From the records below, output exactly the lines running from the line containing "let out := decide" through the line containing "else s.send (.accessAnswer 0 .ack 0x0901)", and no others.

[[ Extracted records open ]]

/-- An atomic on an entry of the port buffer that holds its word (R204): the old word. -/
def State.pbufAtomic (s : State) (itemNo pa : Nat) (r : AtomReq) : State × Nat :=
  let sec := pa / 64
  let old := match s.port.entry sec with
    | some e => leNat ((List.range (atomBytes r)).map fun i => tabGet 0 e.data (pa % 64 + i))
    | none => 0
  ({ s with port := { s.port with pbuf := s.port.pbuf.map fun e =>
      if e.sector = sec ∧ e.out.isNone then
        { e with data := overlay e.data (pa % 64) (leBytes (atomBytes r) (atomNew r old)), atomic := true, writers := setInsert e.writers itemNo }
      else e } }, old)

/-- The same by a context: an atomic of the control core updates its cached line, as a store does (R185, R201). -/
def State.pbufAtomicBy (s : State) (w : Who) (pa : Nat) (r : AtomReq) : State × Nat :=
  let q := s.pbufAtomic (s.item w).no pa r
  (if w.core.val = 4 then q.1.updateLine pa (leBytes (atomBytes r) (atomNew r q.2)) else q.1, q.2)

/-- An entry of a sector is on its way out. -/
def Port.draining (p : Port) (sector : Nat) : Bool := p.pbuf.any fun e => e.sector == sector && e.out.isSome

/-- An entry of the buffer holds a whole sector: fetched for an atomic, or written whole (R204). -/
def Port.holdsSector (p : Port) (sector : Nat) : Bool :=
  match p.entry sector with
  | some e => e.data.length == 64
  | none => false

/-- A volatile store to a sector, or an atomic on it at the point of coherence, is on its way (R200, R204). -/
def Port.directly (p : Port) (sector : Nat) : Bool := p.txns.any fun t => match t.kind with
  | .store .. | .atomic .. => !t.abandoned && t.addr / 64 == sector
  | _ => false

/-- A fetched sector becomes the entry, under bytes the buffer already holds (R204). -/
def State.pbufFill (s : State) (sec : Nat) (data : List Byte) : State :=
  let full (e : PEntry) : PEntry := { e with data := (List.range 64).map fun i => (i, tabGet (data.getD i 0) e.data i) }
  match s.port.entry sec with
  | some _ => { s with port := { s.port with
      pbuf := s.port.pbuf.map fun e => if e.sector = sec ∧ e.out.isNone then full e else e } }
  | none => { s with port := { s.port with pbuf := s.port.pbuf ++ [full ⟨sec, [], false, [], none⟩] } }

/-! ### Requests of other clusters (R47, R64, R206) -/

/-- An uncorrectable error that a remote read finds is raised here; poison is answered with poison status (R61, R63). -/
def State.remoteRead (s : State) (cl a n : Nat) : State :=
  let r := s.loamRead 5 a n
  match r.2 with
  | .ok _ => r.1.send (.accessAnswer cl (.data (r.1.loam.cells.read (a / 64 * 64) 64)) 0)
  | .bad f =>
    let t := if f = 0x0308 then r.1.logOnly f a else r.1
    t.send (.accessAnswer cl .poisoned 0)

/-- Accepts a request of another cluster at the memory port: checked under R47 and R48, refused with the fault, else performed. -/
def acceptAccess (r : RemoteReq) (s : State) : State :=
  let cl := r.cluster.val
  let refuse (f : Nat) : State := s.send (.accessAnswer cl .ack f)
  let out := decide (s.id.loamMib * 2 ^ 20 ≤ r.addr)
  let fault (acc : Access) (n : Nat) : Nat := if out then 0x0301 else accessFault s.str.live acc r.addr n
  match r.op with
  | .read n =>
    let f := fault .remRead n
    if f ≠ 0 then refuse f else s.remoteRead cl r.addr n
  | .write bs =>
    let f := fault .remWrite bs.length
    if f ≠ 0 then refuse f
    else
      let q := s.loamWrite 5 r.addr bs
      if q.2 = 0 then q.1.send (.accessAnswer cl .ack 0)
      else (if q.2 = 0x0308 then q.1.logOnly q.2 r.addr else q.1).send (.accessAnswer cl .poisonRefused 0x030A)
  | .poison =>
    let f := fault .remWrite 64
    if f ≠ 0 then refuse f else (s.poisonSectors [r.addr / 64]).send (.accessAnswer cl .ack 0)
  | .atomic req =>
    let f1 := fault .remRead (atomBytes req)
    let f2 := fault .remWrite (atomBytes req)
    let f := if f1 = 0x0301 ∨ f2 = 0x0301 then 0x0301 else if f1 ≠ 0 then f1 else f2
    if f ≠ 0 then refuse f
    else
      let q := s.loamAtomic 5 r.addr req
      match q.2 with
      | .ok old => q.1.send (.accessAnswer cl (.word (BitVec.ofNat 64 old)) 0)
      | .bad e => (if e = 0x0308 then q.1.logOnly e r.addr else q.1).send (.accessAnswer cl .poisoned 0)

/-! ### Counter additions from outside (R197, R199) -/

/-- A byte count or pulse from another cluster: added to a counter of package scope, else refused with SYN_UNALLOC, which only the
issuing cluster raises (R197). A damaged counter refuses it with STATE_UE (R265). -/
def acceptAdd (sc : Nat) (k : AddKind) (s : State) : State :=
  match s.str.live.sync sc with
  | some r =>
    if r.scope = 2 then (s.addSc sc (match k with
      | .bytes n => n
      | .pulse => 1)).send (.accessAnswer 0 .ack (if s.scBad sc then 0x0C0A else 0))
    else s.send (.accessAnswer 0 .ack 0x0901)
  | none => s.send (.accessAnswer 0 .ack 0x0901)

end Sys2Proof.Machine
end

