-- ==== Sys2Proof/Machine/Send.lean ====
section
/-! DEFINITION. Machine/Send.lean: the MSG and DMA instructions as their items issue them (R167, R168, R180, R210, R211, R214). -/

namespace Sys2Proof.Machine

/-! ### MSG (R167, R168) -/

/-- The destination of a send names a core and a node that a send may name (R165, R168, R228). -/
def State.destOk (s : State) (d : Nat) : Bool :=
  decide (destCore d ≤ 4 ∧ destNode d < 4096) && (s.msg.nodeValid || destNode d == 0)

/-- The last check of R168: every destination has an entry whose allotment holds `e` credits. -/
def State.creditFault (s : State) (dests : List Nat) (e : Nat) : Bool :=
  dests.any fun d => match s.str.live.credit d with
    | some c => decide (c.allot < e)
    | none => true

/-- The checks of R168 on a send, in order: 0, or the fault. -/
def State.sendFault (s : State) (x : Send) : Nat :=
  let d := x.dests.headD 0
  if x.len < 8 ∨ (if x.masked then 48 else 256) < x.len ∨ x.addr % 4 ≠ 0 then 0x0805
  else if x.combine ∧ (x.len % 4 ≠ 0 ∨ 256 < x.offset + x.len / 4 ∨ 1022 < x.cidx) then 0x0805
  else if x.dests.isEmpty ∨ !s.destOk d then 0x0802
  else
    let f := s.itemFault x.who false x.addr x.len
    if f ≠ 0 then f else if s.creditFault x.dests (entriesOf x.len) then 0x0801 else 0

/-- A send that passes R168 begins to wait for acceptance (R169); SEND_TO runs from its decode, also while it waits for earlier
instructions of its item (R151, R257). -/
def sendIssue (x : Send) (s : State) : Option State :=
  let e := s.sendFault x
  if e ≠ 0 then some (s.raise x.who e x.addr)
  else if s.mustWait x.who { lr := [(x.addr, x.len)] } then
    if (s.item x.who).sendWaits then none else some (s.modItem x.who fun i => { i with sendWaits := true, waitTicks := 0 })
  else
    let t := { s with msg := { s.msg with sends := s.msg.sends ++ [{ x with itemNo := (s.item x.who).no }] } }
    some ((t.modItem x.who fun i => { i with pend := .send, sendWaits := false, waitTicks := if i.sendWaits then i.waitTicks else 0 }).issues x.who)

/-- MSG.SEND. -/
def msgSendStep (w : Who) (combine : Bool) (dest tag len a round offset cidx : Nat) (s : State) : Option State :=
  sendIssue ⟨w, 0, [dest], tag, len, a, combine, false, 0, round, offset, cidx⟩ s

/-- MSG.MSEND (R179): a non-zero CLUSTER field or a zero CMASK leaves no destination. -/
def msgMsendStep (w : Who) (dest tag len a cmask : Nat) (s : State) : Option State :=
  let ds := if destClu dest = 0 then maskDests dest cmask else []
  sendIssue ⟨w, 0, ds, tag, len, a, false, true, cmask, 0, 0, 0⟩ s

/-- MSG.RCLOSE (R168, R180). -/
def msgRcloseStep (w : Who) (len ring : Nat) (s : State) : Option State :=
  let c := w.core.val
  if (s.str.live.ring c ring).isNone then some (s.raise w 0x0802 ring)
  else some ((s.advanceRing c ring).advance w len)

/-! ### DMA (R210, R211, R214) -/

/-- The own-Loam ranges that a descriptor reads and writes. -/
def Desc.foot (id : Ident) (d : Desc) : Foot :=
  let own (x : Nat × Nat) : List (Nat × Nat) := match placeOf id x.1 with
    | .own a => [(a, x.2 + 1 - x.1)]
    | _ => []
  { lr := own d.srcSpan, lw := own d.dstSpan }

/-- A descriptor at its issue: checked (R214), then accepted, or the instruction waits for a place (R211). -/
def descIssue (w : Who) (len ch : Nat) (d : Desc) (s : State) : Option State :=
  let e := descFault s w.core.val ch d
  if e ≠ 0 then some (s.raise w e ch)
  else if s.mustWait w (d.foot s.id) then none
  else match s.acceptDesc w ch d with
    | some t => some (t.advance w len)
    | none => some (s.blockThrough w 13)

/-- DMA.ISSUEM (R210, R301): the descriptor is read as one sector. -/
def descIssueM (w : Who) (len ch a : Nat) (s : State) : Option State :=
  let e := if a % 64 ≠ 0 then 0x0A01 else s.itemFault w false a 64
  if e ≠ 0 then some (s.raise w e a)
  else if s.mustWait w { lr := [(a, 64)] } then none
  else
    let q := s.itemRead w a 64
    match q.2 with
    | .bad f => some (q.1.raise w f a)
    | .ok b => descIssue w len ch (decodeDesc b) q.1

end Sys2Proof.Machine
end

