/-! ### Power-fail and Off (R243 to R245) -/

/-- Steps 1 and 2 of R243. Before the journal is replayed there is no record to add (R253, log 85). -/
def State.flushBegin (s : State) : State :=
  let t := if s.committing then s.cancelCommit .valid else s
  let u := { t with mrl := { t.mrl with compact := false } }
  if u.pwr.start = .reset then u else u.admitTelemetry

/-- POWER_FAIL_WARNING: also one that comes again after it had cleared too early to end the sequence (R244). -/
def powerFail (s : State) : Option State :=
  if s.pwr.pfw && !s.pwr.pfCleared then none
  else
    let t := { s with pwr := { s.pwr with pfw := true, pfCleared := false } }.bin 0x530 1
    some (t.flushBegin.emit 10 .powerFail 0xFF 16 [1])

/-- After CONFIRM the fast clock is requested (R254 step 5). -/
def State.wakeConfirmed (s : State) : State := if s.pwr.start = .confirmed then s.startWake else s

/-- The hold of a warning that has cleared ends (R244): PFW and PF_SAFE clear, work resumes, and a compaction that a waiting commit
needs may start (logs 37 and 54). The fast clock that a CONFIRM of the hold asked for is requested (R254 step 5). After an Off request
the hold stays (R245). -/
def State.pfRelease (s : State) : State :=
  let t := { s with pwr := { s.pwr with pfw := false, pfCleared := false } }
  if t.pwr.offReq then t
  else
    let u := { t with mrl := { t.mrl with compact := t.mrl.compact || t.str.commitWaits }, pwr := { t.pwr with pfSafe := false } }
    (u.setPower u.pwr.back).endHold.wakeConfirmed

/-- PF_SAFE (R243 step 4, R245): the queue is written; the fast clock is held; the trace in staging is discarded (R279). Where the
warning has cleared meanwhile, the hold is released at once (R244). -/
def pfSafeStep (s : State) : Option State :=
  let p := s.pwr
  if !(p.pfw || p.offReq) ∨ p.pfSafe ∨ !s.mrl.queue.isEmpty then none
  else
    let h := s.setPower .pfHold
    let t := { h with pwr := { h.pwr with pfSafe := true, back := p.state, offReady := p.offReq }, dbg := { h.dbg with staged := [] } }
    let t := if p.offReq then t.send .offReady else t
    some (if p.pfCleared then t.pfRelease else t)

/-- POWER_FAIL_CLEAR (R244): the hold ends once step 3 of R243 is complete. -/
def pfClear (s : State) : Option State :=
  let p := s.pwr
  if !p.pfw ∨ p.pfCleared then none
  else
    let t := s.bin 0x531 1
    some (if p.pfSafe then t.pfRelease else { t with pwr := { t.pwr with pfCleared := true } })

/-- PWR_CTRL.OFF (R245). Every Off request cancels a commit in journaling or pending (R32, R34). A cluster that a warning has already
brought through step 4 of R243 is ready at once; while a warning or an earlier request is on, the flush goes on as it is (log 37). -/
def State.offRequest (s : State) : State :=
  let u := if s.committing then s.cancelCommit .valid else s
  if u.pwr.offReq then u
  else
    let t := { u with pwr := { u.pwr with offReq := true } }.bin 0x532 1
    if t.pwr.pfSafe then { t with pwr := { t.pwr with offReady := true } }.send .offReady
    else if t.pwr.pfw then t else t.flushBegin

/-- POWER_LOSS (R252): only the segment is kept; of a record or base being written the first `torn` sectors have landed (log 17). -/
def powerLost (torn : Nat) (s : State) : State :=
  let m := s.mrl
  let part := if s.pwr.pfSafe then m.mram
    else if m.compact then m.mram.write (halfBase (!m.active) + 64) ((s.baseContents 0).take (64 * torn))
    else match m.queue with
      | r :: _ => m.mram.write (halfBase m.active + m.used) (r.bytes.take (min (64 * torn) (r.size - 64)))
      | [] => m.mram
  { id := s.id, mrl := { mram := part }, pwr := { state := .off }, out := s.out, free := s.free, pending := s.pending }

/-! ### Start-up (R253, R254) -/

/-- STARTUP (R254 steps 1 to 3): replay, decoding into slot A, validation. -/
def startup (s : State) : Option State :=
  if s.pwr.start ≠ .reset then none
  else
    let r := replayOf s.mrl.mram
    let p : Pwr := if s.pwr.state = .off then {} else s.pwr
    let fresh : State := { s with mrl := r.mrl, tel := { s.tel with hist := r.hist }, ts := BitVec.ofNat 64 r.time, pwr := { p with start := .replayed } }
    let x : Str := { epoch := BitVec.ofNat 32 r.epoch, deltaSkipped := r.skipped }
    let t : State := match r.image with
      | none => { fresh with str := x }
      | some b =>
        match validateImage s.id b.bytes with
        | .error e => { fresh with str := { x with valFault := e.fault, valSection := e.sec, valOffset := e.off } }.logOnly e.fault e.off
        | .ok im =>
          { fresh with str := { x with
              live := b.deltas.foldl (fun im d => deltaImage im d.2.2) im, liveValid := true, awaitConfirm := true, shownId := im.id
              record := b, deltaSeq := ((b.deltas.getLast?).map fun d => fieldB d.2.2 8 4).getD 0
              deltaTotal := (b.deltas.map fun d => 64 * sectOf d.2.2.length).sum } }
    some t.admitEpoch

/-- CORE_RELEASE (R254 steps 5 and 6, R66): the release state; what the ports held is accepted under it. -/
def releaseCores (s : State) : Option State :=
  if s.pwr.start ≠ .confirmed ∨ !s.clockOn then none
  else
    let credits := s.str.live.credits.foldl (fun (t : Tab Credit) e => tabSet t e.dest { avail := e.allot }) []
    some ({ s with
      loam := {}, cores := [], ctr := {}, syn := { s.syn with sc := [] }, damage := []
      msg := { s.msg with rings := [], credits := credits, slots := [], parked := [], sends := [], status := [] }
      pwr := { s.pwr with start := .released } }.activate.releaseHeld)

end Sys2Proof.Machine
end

[[ Extracted records closed ]]

### Output of the exercise
  let out := decide (s.id.loamMib * 2 ^ 20 ≤ r.addr)
  let fault (acc : Access) (n : Nat) : Nat := if out then 0x0301 else accessFault s.str.live acc r.addr n
  match r.op with
  | .read n =>
    let f := fault .remRead n
    if f ≠ 0 then refuse f else s.remoteRead cl r.addr n
  | .write bs =>
    let f := fault .remWrite bs.length
    if f ≠ 0 then refuse f
    else
      let q := s.loamWrite 5 r.addr bs
      if q.2 = 0 then q.1.send (.accessAnswer cl .ack 0)
      else (if q.2 = 0x0308 then q.1.logOnly q.2 r.addr else q.1).send (.accessAnswer cl .poisonRefused 0x030A)
  | .poison =>
    let f := fault .remWrite 64
    if f ≠ 0 then refuse f else (s.poisonSectors [r.addr / 64]).send (.accessAnswer cl .ack 0)
  | .atomic req =>
    let f1 := fault .remRead (atomBytes req)
    let f2 := fault .remWrite (atomBytes req)
    let f := if f1 = 0x0301 ∨ f2 = 0x0301 then 0x0301 else if f1 ≠ 0 then f1 else f2
    if f ≠ 0 then refuse f
    else
      let q := s.loamAtomic 5 r.addr req
      match q.2 with
      | .ok old => q.1.send (.accessAnswer cl (.word (BitVec.ofNat 64 old)) 0)
      | .bad e => (if e = 0x0308 then q.1.logOnly e r.addr else q.1).send (.accessAnswer cl .poisoned 0)

/-! ### Counter additions from outside (R197, R199) -/

/-- A byte count or pulse from another cluster: added to a counter of package scope, else refused with SYN_UNALLOC, which only the
issuing cluster raises (R197). A damaged counter refuses it with STATE_UE (R265). -/
def acceptAdd (sc : Nat) (k : AddKind) (s : State) : State :=
  match s.str.live.sync sc with
  | some r =>
    if r.scope = 2 then (s.addSc sc (match k with
      | .bytes n => n
      | .pulse => 1)).send (.accessAnswer 0 .ack (if s.scBad sc then 0x0C0A else 0))
    else s.send (.accessAnswer 0 .ack 0x0901)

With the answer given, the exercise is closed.